In some embodiments of the present application, as shown in connection with fig. 7 and 8, the chassis structure further has a first water pan 4100, the first water pan 4100 being for collecting condensed water, the first water pan 4100 being provided to be installed in the first insulating layer 3100. For example, the upper support beam 2100 includes a first upper support beam 2110, a second upper support beam 2120 and a second upper support beam 2120, and the insulating layer 3000 between the first upper support beam 2110 and the second upper support beam 2120 is the first insulating layer 3100. It can be appreciated that the indoor unit of the air conditioner includes an evaporator 4200, a wind wheel 4500 and a motor 4600, wherein the motor 4600 drives the wind wheel 4500 to rotate so that indoor air flows through the evaporator 4200, and then condensed water is formed on the surface of the evaporator 4200, and flows to the first water receiving tray 4100 under the action of gravity to be collected and discharged by the first water receiving tray 4100. In order to improve the heat exchange efficiency of the evaporator 4200, the evaporator 4200 needs to be made larger, but when the evaporator 4200 is made larger, the thickness of the air conditioning indoor unit will become thicker, so, in order to make maximum use of the internal space of the air conditioning indoor unit, and to make the best of the heat exchange efficiency and the size of the air conditioning indoor unit, in this embodiment, the cavity 3001 is provided in the first insulating layer 3100, so that the first water receiving tray 4100 can be integrally embedded in the cavity 3001, so as to avoid occupying the space of the evaporator 4200 in the thickness direction (the thickness direction is up and down as shown in fig. 1).
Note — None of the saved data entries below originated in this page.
theorem keep_commitRow {a0 a1} (h : Keeps s₀ a1) : Keeps s₀ (commitRow a0 a1) := by
  delta commitRow
  extract_lets x0 x1 x2 x3 x4 x5 x6 x7 x8 x9 x10
  have h2 : Keeps s₀ x2 := by
    try subst x2
    repeat' first
      | with_reducible assumption | intro _
      | (with_reducible first | apply keep_modSide | apply keep_when_ | apply keep_callModules | apply keep_commitR2 | apply keep_modEnt | apply keep_insertPages | apply keep_afterCommit | apply keep_payRec | apply keep_closeIfDone | apply keep_ite)
      | split
  have h3 : Keeps s₀ x3 := by
    try subst x3
    repeat' first
      | with_reducible assumption | intro _
      | (with_reducible first | apply keep_modSide | apply keep_when_ | apply keep_callModules | apply keep_commitR2 | apply keep_modEnt | apply keep_insertPages | apply keep_afterCommit | apply keep_payRec | apply keep_closeIfDone | apply keep_ite)
      | split
  have h6 : Keeps s₀ x6 := by
    try subst x6
    repeat' first
      | with_reducible assumption | intro _
      | (with_reducible first | apply keep_modSide | apply keep_when_ | apply keep_callModules | apply keep_commitR2 | apply keep_modEnt | apply keep_insertPages | apply keep_afterCommit | apply keep_payRec | apply keep_closeIfDone | apply keep_ite)
      | split
  have h7 : Keeps s₀ x7 := by
    try subst x7
    repeat' first
      | with_reducible assumption | intro _
      | (with_reducible first | apply keep_modSide | apply keep_when_ | apply keep_callModules | apply keep_commitR2 | apply keep_modEnt | apply keep_insertPages | apply keep_afterCommit | apply keep_payRec | apply keep_closeIfDone | apply keep_ite)
      | split
  have h8 : Keeps s₀ x8 := by
    try subst x8
    repeat' first
      | with_reducible assumption | intro _
      | (with_reducible first | apply keep_modSide | apply keep_when_ | apply keep_callModules | apply keep_commitR2 | apply keep_modEnt | apply keep_insertPages | apply keep_afterCommit | apply keep_payRec | apply keep_closeIfDone | apply keep_ite)
      | split
  have h9 : Keeps s₀ x9 := by
    try subst x9
    repeat' first
      | with_reducible assumption | intro _
      | (with_reducible first | apply keep_modSide | apply keep_when_ | apply keep_callModules | apply keep_commitR2 | apply keep_modEnt | apply keep_insertPages | apply keep_afterCommit | apply keep_payRec | apply keep_closeIfDone | apply keep_ite)
      | split
  have h10 : Keeps s₀ x10 := by
    try subst x10
    repeat' first
      | with_reducible assumption | intro _
      | (with_reducible first | apply keep_modSide | apply keep_when_ | apply keep_callModules | apply keep_commitR2 | apply keep_modEnt | apply keep_insertPages | apply keep_afterCommit | apply keep_payRec | apply keep_closeIfDone | apply keep_ite)
      | split
  try clear_value x10; try clear_value x9; try clear_value x8; try clear_value x7; try clear_value x6; try clear_value x5; try clear_value x4; try clear_value x3; try clear_value x2; try clear_value x1; try clear_value x0
  repeat' first
    | with_reducible assumption | intro _
    | (with_reducible first | apply keep_modSide | apply keep_when_ | apply keep_callModules | apply keep_commitR2 | apply keep_modEnt | apply keep_insertPages | apply keep_afterCommit | apply keep_payRec | apply keep_closeIfDone | apply keep_ite)
    | split

theorem keep_endHead {a0 a1} (h : Keeps s₀ a1) : Keeps s₀ (endHead a0 a1) := by
  delta endHead
  extract_lets x0
  have h0 : Keeps s₀ x0 := by
    try subst x0
    repeat' first
      | with_reducible assumption | intro _
      | (with_reducible first | apply keep_releaseItems | apply keep_forEach | apply keep_commitRow)
      | with_reducible refine keep_set ?_ ?_ ?_ ?_ ?_ ?_
      | rfl
      | (with_reducible first | apply memory_put | apply memory_putBytes | apply memory_filter | apply memory_delRange | apply memory_copyRange | apply memory_foldl | apply memory_setRange | apply memory_rowApply | apply memory_unitApply)
      | assumption
  try clear_value x0
  repeat' first
    | with_reducible assumption | intro _
    | (with_reducible first | apply keep_releaseItems | apply keep_forEach | apply keep_commitRow)
    | with_reducible refine keep_set ?_ ?_ ?_ ?_ ?_ ?_
    | rfl
    | (with_reducible first | apply memory_put | apply memory_putBytes | apply memory_filter | apply memory_delRange | apply memory_copyRange | apply memory_foldl | apply memory_setRange | apply memory_rowApply | apply memory_unitApply)
    | assumption

theorem keep_endMember {a0 a1} (h : Keeps s₀ a1) : Keeps s₀ (endMember a0 a1) := by
  delta endMember
  extract_lets x0 x1 x2 x3
  have h0 : Keeps s₀ x0 := by
    try subst x0
    repeat' first
      | with_reducible assumption | intro _
      | (with_reducible first | apply keep_forEach | apply keep_modSide | apply keep_freeEntry | apply keep_emit | apply keep_releaseItems)
      | with_reducible refine keep_set ?_ ?_ ?_ ?_ ?_ ?_
      | rfl
      | (with_reducible first | apply memory_put | apply memory_putBytes | apply memory_filter | apply memory_delRange | apply memory_copyRange | apply memory_foldl | apply memory_setRange | apply memory_rowApply | apply memory_unitApply)
      | assumption
  have h1 : Keeps s₀ x1 := by
    try subst x1
    repeat' first
      | with_reducible assumption | intro _
      | (with_reducible first | apply keep_forEach | apply keep_modSide | apply keep_freeEntry | apply keep_emit | apply keep_releaseItems)
      | with_reducible refine keep_set ?_ ?_ ?_ ?_ ?_ ?_
      | rfl
      | (with_reducible first | apply memory_put | apply memory_putBytes | apply memory_filter | apply memory_delRange | apply memory_copyRange | apply memory_foldl | apply memory_setRange | apply memory_rowApply | apply memory_unitApply)
      | assumption
  have h2 : Keeps s₀ x2 := by
    try subst x2
    repeat' first
      | with_reducible assumption | intro _
      | (with_reducible first | apply keep_forEach | apply keep_modSide | apply keep_freeEntry | apply keep_emit | apply keep_releaseItems)
      | with_reducible refine keep_set ?_ ?_ ?_ ?_ ?_ ?_
      | rfl
      | (with_reducible first | apply memory_put | apply memory_putBytes | apply memory_filter | apply memory_delRange | apply memory_copyRange | apply memory_foldl | apply memory_setRange | apply memory_rowApply | apply memory_unitApply)
      | assumption
  try clear_value x3; try clear_value x2; try clear_value x1; try clear_value x0
  repeat' first
    | with_reducible assumption | intro _
    | (with_reducible first | apply keep_forEach | apply keep_modSide | apply keep_freeEntry | apply keep_emit | apply keep_releaseItems)
    | with_reducible refine keep_set ?_ ?_ ?_ ?_ ?_ ?_
    | rfl
    | (with_reducible first | apply memory_put | apply memory_putBytes | apply memory_filter | apply memory_delRange | apply memory_copyRange | apply memory_foldl | apply memory_setRange | apply memory_rowApply | apply memory_unitApply)
    | assumption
In addition, the cavity 3001 is disposed in the first insulating layer 3100, and the first insulating layer 3100 is disposed in a concave manner, so that the side 3110 of the first insulating layer 3100 can fully utilize space to provide heat insulation performance.
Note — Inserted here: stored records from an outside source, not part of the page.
theorem keep_writeStore {a0} (h : Keeps s₀ a0) : Keeps s₀ (writeStore a0) := by
  delta writeStore
  extract_lets x0 x1 x2
  have h2 : Keeps s₀ x2 := by
    try subst x2
    repeat' first
      | with_reducible assumption | intro _
      | (with_reducible first | apply keep_modImg | apply keep_forEach | apply keep_fresh | apply keep_modNmc)
      | extract_lets | split
      | refine keep_eq2 (by with_reducible assumption) ?_ | refine keep_eq1 (by with_reducible assumption) ?_
      | with_reducible refine keep_set ?_ ?_ ?_ ?_ ?_ ?_
      | rfl
      | (with_reducible first | apply memory_put | apply memory_putBytes | apply memory_filter | apply memory_delRange | apply memory_copyRange | apply memory_foldl | apply memory_setRange | apply memory_rowApply | apply memory_unitApply)
      | assumption
  try clear_value x2; try clear_value x1; try clear_value x0
  repeat' first
    | with_reducible assumption | intro _
    | (with_reducible first | apply keep_modImg | apply keep_forEach | apply keep_fresh | apply keep_modNmc)
    | extract_lets | split
    | refine keep_eq2 (by with_reducible assumption) ?_ | refine keep_eq1 (by with_reducible assumption) ?_
    | with_reducible refine keep_set ?_ ?_ ?_ ?_ ?_ ?_
    | rfl
    | (with_reducible first | apply memory_put | apply memory_putBytes | apply memory_filter | apply memory_delRange | apply memory_copyRange | apply memory_foldl | apply memory_setRange | apply memory_rowApply | apply memory_unitApply)
    | assumption

theorem keep_installComplete {a0} (h : Keeps s₀ a0) : Keeps s₀ (installComplete a0) := by
  delta installComplete
  extract_lets x0
  have h0 : Keeps s₀ x0 := by
    try subst x0
    repeat' first
      | with_reducible assumption | intro _
      | (with_reducible first | apply keep_writeStore | apply keep_memberReport | apply keep_setLoader | apply keep_commitImage | apply keep_ite)
      | split
  try clear_value x0
  repeat' first
    | with_reducible assumption | intro _
    | (with_reducible first | apply keep_writeStore | apply keep_memberReport | apply keep_setLoader | apply keep_commitImage | apply keep_ite)
    | split

theorem keep_execInstallComplete {a0} {t} (h : Keeps s₀ a0) (e : execInstallComplete a0 = .next t) : Keeps s₀ t := by
  delta execInstallComplete at e
  refine keep_run e ?_
  clear e
  repeat' first
    | with_reducible assumption | intro _
    | (with_reducible first | apply keep_installComplete)

theorem keep_imgArm {a0 a1} (h : Keeps s₀ a1) : Keeps s₀ (imgArm a0 a1) := by
  delta imgArm
  extract_lets x0
  try clear_value x0
  repeat' first
    | with_reducible assumption | intro _
    | (with_reducible first | apply keep_commitImage | apply keep_modImg | apply keep_ite)
    | split

theorem keep_execImgArm {a0 a1} {t} (h : Keeps s₀ a1) (e : execImgArm a0 a1 = .next t) : Keeps s₀ t := by
  delta execImgArm at e
  refine keep_run e ?_
  clear e
  repeat' first
    | with_reducible assumption | intro _
    | (with_reducible first | apply keep_imgArm)

theorem keep_bundleCommit {a0} (h : Keeps s₀ a0) : Keeps s₀ (bundleCommit a0) := by
  delta bundleCommit
  repeat' first
    | with_reducible assumption | intro _
    | (with_reducible first | apply keep_commitImage | apply keep_ite)
    | extract_lets | split
    | refine keep_eq2 (by with_reducible assumption) ?_ | refine keep_eq1 (by with_reducible assumption) ?_

theorem keep_execBundleCommit {a0} {t} (h : Keeps s₀ a0) (e : execBundleCommit a0 = .next t) : Keeps s₀ t := by
  delta execBundleCommit at e
  refine keep_run e ?_
  clear e
  repeat' first
    | with_reducible assumption | intro _
    | (with_reducible first | apply keep_bundleCommit)

theorem keep_firmwareReloaded {a0} (h : Keeps s₀ a0) : Keeps s₀ (firmwareReloaded a0) := by
  delta firmwareReloaded
  extract_lets x0 x1 x2 x3
  have h0 : Keeps s₀ x0 := by
    try subst x0
    repeat' first
      | with_reducible assumption | intro _
      | (with_reducible first | apply keep_modImg | apply keep_ccReload | apply keep_ite | apply keep_ite1 | apply keep_ite2 | apply keep_ite3)
      | split
      | with_reducible refine keep_set ?_ ?_ ?_ ?_ ?_ ?_
      | rfl
      | assumption
  have h2 : Keeps s₀ x2 := by
    try subst x2
    repeat' first
      | with_reducible assumption | intro _
      | (with_reducible first | apply keep_modImg | apply keep_ccReload | apply keep_ite | apply keep_ite1 | apply keep_ite2 | apply keep_ite3)
      | split
      | with_reducible refine keep_set ?_ ?_ ?_ ?_ ?_ ?_
      | rfl
      | assumption
  try clear_value x2; try clear_value x0
  repeat' first
    | with_reducible assumption | intro _
    | (with_reducible first | apply keep_modImg | apply keep_ccReload | apply keep_ite | apply keep_ite1 | apply keep_ite2 | apply keep_ite3)
    | split
    | with_reducible refine keep_set ?_ ?_ ?_ ?_ ?_ ?_
    | rfl
    | assumption

theorem keep_execFirmwareReloaded {a0} {t} (h : Keeps s₀ a0) (e : execFirmwareReloaded a0 = .next t) : Keeps s₀ t := by
  delta execFirmwareReloaded at e
  refine keep_run e ?_
  clear e
  repeat' first
    | with_reducible assumption | intro _
    | (with_reducible first | apply keep_firmwareReloaded)

theorem keep_loaderStart {a0 a1 a2} (h : Keeps s₀ a2) : Keeps s₀ (loaderStart a0 a1 a2) := by
  delta loaderStart
  extract_lets x0
  have h0 : Keeps s₀ x0 := by
    try subst x0
    repeat' first
      | with_reducible assumption | intro _
      | (with_reducible first | apply keep_wrf | apply keep_setLoader | apply keep_beginFetch | apply keep_modImg | apply keep_ite)
      | extract_lets | split
      | refine keep_eq2 (by with_reducible assumption) ?_ | refine keep_eq1 (by with_reducible assumption) ?_
  try clear_value x0
  repeat' first
    | with_reducible assumption | intro _
    | (with_reducible first | apply keep_wrf | apply keep_setLoader | apply keep_beginFetch | apply keep_modImg | apply keep_ite)
    | extract_lets | split
    | refine keep_eq2 (by with_reducible assumption) ?_ | refine keep_eq1 (by with_reducible assumption) ?_

end Sys2Proof.Laws
end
Optionally, as shown in connection with fig. 2, 3 and 6, in order to facilitate positioning and mounting the first water-receiving tray 4100 to the first insulating layer 3100, in some embodiments of the present application, the first water-receiving tray 4100 has a bottom and a side 4110, the side 4110 is provided with a second flange 4111, the second flange 4111 extends away from the center of the first water-receiving tray 4100, the first insulating layer 3100 is formed with a cavity 3001, that is, the first insulating layer 3100 also has a bottom and a side 3110, when the first water-receiving tray 4100 is embedded in the cavity 3001 of the first insulating layer 3100, the bottom of the first water-receiving tray 4100 is opposite to the bottom of the first insulating layer 3100, the side 4110 of the first water-receiving tray 4100 is opposite to the side 3110 of the first insulating layer 3100, and the second flange 4111 is overlapped on the side 3110 of the first insulating layer, so that positioning and mounting of the first water-receiving tray 4100 is realized, and the subsequent fixing operation of the first water-receiving tray 4100 is facilitated.
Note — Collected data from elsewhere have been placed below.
theorem keep_access {a0 a1 a2 a3 a4} (h : Keeps s₀ a4) : Keeps s₀ (access a0 a1 a2 a3 a4) := by
  delta access
  extract_lets x0 x1
  have h1 : Keeps s₀ x1 := by
    try subst x1
    repeat' first
      | with_reducible assumption | intro _
      | (with_reducible first | apply keep_await | apply keep_modSpg | apply keep_perform | apply keep_touch | apply keep_emit | apply keep_wakeDom | apply keep_ite)
      | extract_lets | split
      | refine keep_eq2 (by with_reducible assumption) ?_ | refine keep_eq1 (by with_reducible assumption) ?_
  try clear_value x1; try clear_value x0
  repeat' first
    | with_reducible assumption | intro _
    | (with_reducible first | apply keep_await | apply keep_modSpg | apply keep_perform | apply keep_touch | apply keep_emit | apply keep_wakeDom | apply keep_ite)
    | extract_lets | split
    | refine keep_eq2 (by with_reducible assumption) ?_ | refine keep_eq1 (by with_reducible assumption) ?_

theorem keep_execRegisterAccessWake {a0 a1 a2 a3} {t} (h : Keeps s₀ a3) (e : execRegisterAccessWake a0 a1 a2 a3 = .next t) : Keeps s₀ t := by
  delta execRegisterAccessWake at e
  refine keep_run e ?_
  clear e
  repeat' first
    | with_reducible assumption | intro _
    | (with_reducible first | apply keep_access)

theorem keep_execRegisterAccessOff {a0 a1 a2 a3} {t} (h : Keeps s₀ a3) (e : execRegisterAccessOff a0 a1 a2 a3 = .next t) : Keeps s₀ t := by
  delta execRegisterAccessOff at e
  refine keep_run e ?_
  clear e
  repeat' first
    | with_reducible assumption | intro _
    | (with_reducible first | apply keep_access)

theorem keep_execRegisterWrite {a0 a1 a2 a3} {t} (h : Keeps s₀ a3) (e : execRegisterWrite a0 a1 a2 a3 = .next t) : Keeps s₀ t := by
  delta execRegisterWrite at e
  refine keep_run e ?_
  clear e
  repeat' first
    | with_reducible assumption | intro _
    | (with_reducible first | apply keep_access)

theorem keep_undecoded {a0 a1 a2 a3} (h : Keeps s₀ a3) : Keeps s₀ (undecoded a0 a1 a2 a3) := by
  delta undecoded
  repeat' first
    | with_reducible assumption | intro _
    | (with_reducible first | apply keep_await | apply keep_emit | apply keep_ite)
    | split

theorem keep_execUndecodedAccess {a0 a1 a2 a3} {t} (h : Keeps s₀ a3) (e : execUndecodedAccess a0 a1 a2 a3 = .next t) : Keeps s₀ t := by
  delta execUndecodedAccess at e
  refine keep_run e ?_
  clear e
  repeat' first
    | with_reducible assumption | intro _
    | (with_reducible first | apply keep_undecoded)

theorem keep_bar2Write {a0 a1 a2} (h : Keeps s₀ a2) : Keeps s₀ (bar2Write a0 a1 a2) := by
  delta bar2Write
  extract_lets x0 x1
  have h0 : Keeps s₀ x0 := by
    try subst x0
    repeat' first
      | with_reducible assumption | intro _
      | (with_reducible first | apply keep_await | apply keep_modSpg | apply keep_wakeDom | apply keep_ite | apply keep_ite1 | apply keep_ite2 | apply keep_ite3 | apply keep_foldl | apply keep_foldl1 | apply keep_foldl2 | apply keep_foldl3)
      | extract_lets | split
      | refine keep_eq2 (by with_reducible assumption) ?_ | refine keep_eq1 (by with_reducible assumption) ?_
      | with_reducible refine keep_set ?_ ?_ ?_ ?_ ?_ ?_
      | rfl
      | (with_reducible first | apply memory_put | apply memory_putBytes | apply memory_filter | apply memory_delRange | apply memory_copyRange | apply memory_foldl | apply memory_setRange | apply memory_rowApply | apply memory_unitApply)
      | assumption
  try clear_value x1; try clear_value x0
  repeat' first
    | with_reducible assumption | intro _
    | (with_reducible first | apply keep_await | apply keep_modSpg | apply keep_wakeDom | apply keep_ite | apply keep_ite1 | apply keep_ite2 | apply keep_ite3 | apply keep_foldl | apply keep_foldl1 | apply keep_foldl2 | apply keep_foldl3)
    | extract_lets | split
    | refine keep_eq2 (by with_reducible assumption) ?_ | refine keep_eq1 (by with_reducible assumption) ?_
    | with_reducible refine keep_set ?_ ?_ ?_ ?_ ?_ ?_
    | rfl
    | (with_reducible first | apply memory_put | apply memory_putBytes | apply memory_filter | apply memory_delRange | apply memory_copyRange | apply memory_foldl | apply memory_setRange | apply memory_rowApply | apply memory_unitApply)
    | assumption

theorem keep_execBar2Write {a0 a1 a2} {t} (h : Keeps s₀ a2) (e : execBar2Write a0 a1 a2 = .next t) : Keeps s₀ t := by
  delta execBar2Write at e
  refine keep_run e ?_
  clear e
  repeat' first
    | with_reducible assumption | intro _
    | (with_reducible first | apply keep_bar2Write)

theorem keep_bar2Read {a0 a1 a2 a3} (h : Keeps s₀ a3) : Keeps s₀ (bar2Read a0 a1 a2 a3) := by
  delta bar2Read
  extract_lets x0 x1 x2 x3 x4 x5
  have h0 : Keeps s₀ x0 := by
    try subst x0
    repeat' first
      | with_reducible assumption | intro _
      | (with_reducible first | apply keep_await | apply keep_modSpg | apply keep_wakeDom | apply keep_forEach | apply keep_logC | apply keep_emit | apply keep_ite)
      | extract_lets | split
      | refine keep_eq2 (by with_reducible assumption) ?_ | refine keep_eq1 (by with_reducible assumption) ?_
  have h5 : Keeps s₀ x5 := by
    try subst x5
    repeat' first
      | with_reducible assumption | intro _
      | (with_reducible first | apply keep_await | apply keep_modSpg | apply keep_wakeDom | apply keep_forEach | apply keep_logC | apply keep_emit | apply keep_ite)
      | extract_lets | split
      | refine keep_eq2 (by with_reducible assumption) ?_ | refine keep_eq1 (by with_reducible assumption) ?_
  try clear_value x5; try clear_value x4; try clear_value x3; try clear_value x2; try clear_value x1; try clear_value x0
  repeat' first
    | with_reducible assumption | intro _
    | (with_reducible first | apply keep_await | apply keep_modSpg | apply keep_wakeDom | apply keep_forEach | apply keep_logC | apply keep_emit | apply keep_ite)
    | extract_lets | split
    | refine keep_eq2 (by with_reducible assumption) ?_ | refine keep_eq1 (by with_reducible assumption) ?_

theorem keep_execBar2Read {a0 a1 a2 a3} {t} (h : Keeps s₀ a3) (e : execBar2Read a0 a1 a2 a3 = .next t) : Keeps s₀ t := by
  delta execBar2Read at e
  refine keep_run e ?_
  clear e
  repeat' first
    | with_reducible assumption | intro _
    | (with_reducible first | apply keep_bar2Read)

end Sys2Proof.Laws
end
Optionally, as shown in fig. 4 and 7, in some embodiments of the present application, the first water receiving tray 4100 is provided with a drain nozzle 4120, it is to be understood that, in order to drain the condensed water collected by the first water receiving tray 4100 to the outside, and in order to facilitate connection with an external pipe, the drain nozzle 4120 may protrude to a certain extent with respect to the first water receiving tray 4100, in order to facilitate mounting of the first water receiving tray 4100 to the first heat insulating layer 3100, no mutual interference occurs between the drain nozzle 4120 and the first heat insulating layer 3100, and also facilitate mounting of the first water receiving tray 4100, by providing an open avoidance groove 3111 on the first heat insulating layer 3100, in combination with the orientation shown in fig. 1, the avoidance groove 3111 is opened upward, when the first water receiving tray 4100 is mounted, the first water receiving tray 4100 may be embedded into the cavity 3001 from top to bottom, and in the avoidance groove 3111 from top to bottom during the embedding process, thereby not only realizing avoidance of the drain nozzle 4120, but also facilitating mounting of the first water receiving tray 4100.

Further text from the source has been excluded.